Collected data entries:
:::
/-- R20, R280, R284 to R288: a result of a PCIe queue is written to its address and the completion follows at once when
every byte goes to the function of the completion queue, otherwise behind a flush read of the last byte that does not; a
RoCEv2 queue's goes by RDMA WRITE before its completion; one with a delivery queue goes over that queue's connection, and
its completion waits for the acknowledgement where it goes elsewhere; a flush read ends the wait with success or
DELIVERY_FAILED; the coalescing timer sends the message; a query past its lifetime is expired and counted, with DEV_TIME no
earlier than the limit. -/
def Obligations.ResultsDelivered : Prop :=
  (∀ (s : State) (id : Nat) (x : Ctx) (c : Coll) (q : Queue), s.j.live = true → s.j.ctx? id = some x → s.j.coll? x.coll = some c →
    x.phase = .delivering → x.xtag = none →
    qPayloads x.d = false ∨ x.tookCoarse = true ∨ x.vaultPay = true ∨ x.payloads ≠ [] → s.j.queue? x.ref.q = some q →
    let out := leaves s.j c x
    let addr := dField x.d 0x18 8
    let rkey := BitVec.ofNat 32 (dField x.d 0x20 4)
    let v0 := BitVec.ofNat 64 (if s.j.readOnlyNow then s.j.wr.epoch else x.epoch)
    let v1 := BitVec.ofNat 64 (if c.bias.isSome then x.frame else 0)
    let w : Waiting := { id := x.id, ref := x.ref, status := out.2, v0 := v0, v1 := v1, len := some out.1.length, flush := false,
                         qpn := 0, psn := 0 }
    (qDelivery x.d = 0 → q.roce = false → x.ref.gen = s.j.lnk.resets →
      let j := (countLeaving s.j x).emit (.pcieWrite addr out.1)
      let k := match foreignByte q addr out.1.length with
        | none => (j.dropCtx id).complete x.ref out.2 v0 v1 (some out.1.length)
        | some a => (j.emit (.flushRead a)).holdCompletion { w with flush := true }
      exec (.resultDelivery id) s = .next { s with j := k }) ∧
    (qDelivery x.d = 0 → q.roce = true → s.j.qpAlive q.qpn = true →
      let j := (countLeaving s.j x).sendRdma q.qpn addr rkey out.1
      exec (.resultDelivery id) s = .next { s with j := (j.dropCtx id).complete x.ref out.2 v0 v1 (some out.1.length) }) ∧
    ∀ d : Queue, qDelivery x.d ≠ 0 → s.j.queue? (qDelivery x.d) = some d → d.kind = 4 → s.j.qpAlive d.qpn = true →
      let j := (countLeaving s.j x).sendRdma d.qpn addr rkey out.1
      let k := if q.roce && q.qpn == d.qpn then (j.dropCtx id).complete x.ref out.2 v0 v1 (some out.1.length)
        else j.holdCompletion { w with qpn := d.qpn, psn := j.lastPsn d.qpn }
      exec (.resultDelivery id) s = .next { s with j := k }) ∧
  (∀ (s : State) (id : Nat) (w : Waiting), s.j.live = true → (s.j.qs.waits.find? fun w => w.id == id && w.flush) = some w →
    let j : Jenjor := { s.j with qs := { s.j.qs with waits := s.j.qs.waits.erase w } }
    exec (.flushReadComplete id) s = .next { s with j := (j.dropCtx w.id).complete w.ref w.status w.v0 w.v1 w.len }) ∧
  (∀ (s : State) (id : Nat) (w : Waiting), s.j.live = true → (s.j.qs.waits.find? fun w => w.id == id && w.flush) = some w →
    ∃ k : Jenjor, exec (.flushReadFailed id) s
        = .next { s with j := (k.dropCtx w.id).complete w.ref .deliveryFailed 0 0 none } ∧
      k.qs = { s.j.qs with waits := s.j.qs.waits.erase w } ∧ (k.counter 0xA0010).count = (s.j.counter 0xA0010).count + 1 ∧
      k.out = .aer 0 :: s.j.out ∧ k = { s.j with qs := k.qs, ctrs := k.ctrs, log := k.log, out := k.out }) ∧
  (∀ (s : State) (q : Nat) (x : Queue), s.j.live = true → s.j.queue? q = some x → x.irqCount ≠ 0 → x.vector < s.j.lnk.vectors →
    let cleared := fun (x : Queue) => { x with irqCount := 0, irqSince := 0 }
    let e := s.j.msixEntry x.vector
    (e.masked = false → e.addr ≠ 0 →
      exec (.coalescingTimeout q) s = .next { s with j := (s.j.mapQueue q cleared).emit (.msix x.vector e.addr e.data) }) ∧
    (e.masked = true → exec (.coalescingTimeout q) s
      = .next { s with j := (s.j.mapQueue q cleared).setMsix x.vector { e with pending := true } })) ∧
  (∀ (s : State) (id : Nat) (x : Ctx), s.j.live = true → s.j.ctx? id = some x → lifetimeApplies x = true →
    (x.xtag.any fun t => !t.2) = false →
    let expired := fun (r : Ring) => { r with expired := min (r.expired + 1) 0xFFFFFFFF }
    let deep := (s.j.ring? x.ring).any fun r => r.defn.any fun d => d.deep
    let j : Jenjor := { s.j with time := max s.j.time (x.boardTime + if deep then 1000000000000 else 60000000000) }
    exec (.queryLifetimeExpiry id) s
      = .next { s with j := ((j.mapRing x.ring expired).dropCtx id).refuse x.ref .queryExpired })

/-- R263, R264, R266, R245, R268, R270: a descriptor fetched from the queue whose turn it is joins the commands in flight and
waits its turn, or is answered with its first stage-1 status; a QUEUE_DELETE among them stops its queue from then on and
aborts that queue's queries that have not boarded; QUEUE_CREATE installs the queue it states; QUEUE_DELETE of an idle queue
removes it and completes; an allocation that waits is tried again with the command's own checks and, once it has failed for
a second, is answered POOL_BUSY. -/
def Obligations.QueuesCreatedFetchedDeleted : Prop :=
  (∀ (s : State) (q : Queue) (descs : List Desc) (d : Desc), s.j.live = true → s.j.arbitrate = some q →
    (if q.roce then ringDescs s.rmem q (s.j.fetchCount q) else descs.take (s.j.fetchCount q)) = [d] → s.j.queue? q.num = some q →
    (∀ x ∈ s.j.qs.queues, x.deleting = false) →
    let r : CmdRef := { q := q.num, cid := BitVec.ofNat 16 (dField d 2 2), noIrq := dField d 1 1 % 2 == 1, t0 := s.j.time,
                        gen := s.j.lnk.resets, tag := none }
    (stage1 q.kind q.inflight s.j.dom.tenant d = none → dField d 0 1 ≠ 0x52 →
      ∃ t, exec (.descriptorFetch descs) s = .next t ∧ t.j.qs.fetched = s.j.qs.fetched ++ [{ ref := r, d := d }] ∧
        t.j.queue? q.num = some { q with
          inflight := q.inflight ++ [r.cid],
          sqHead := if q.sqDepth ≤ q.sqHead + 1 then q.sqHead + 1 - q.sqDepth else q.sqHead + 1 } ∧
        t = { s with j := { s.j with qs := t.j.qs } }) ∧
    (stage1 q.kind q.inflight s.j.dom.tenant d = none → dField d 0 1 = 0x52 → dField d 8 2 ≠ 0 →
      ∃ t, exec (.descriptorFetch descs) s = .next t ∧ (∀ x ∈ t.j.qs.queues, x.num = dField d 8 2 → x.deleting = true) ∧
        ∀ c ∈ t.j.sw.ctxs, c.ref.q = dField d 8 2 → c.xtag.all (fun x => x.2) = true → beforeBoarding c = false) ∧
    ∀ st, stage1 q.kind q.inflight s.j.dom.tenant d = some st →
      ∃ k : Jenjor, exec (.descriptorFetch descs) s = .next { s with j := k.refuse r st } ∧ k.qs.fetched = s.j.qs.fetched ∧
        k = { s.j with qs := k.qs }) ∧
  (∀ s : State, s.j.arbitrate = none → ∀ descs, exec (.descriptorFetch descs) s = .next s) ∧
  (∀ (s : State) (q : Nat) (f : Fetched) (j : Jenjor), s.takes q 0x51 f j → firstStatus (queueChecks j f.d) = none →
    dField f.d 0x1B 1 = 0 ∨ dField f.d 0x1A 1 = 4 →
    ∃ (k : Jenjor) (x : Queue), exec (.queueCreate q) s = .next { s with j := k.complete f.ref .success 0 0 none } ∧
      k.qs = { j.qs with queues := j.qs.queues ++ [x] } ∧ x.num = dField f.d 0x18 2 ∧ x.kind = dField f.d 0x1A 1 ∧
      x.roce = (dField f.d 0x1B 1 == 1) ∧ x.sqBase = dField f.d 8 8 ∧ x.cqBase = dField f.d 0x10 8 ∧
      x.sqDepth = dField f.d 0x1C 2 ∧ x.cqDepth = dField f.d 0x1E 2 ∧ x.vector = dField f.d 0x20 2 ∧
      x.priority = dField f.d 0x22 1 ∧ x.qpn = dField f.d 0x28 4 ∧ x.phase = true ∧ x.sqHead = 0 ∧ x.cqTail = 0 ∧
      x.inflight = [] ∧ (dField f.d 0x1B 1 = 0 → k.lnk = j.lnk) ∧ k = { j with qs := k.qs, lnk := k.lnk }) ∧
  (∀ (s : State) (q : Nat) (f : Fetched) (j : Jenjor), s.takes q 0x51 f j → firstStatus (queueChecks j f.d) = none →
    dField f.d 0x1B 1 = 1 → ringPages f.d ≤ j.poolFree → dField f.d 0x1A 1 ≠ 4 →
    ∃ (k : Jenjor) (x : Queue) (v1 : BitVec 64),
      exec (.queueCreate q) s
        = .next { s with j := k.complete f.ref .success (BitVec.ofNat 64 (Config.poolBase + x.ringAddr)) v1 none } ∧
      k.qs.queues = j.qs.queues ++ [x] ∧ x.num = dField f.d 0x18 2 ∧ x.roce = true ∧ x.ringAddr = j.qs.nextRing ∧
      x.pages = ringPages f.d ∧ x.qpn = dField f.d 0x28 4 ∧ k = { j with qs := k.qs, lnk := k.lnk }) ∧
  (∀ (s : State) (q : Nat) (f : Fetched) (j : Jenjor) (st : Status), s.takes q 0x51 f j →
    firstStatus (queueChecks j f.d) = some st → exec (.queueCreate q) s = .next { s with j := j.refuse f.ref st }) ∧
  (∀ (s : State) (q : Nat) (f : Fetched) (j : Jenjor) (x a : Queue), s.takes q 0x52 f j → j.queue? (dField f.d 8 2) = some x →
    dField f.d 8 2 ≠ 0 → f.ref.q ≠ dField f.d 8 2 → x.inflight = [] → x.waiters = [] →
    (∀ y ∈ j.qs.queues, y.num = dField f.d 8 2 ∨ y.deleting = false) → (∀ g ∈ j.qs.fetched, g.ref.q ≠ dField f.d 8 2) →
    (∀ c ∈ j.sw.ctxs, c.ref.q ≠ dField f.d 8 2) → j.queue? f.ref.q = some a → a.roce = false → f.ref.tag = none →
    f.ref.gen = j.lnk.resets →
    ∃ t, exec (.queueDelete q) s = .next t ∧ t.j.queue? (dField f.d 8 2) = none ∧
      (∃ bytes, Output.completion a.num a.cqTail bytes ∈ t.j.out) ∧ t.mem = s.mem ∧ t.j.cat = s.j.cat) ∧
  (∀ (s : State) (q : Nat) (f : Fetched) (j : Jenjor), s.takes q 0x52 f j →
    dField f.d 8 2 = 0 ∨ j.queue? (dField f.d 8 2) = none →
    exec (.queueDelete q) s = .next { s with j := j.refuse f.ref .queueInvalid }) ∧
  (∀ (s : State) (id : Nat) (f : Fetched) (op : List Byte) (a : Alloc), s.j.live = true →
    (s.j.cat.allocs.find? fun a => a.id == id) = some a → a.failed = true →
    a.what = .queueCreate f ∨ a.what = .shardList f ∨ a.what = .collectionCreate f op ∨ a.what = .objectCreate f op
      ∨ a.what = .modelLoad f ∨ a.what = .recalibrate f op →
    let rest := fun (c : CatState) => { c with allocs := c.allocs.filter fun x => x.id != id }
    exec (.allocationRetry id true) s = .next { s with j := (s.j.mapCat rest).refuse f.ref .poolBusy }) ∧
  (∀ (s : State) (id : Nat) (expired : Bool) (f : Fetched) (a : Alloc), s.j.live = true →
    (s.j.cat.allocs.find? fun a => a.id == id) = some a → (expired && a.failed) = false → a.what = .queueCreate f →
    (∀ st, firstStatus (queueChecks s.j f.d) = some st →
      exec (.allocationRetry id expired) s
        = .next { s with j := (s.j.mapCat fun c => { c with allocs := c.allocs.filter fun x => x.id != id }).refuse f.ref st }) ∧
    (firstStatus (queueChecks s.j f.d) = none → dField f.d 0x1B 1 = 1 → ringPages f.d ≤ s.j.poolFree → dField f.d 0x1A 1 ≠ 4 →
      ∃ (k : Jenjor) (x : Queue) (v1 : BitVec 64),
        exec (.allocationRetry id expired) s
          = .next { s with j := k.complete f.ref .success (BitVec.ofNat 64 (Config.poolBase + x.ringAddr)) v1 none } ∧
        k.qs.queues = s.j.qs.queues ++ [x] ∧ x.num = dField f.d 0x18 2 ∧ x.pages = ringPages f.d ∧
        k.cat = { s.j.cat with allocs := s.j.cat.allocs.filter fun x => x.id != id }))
:::
Return only the lines between the one holding "qpn := 0, psn" and the one holding "none => (j.dropCtx", inclusive, exactly as they appear above.

* [WRITTEN ANSWER]
                         qpn := 0, psn := 0 }
    (qDelivery x.d = 0 → q.roce = false → x.ref.gen = s.j.lnk.resets →
      let j := (countLeaving s.j x).emit (.pcieWrite addr out.1)
      let k := match foreignByte q addr out.1.length with
        | none => (j.dropCtx id).complete x.ref out.2 v0 v1 (some out.1.length)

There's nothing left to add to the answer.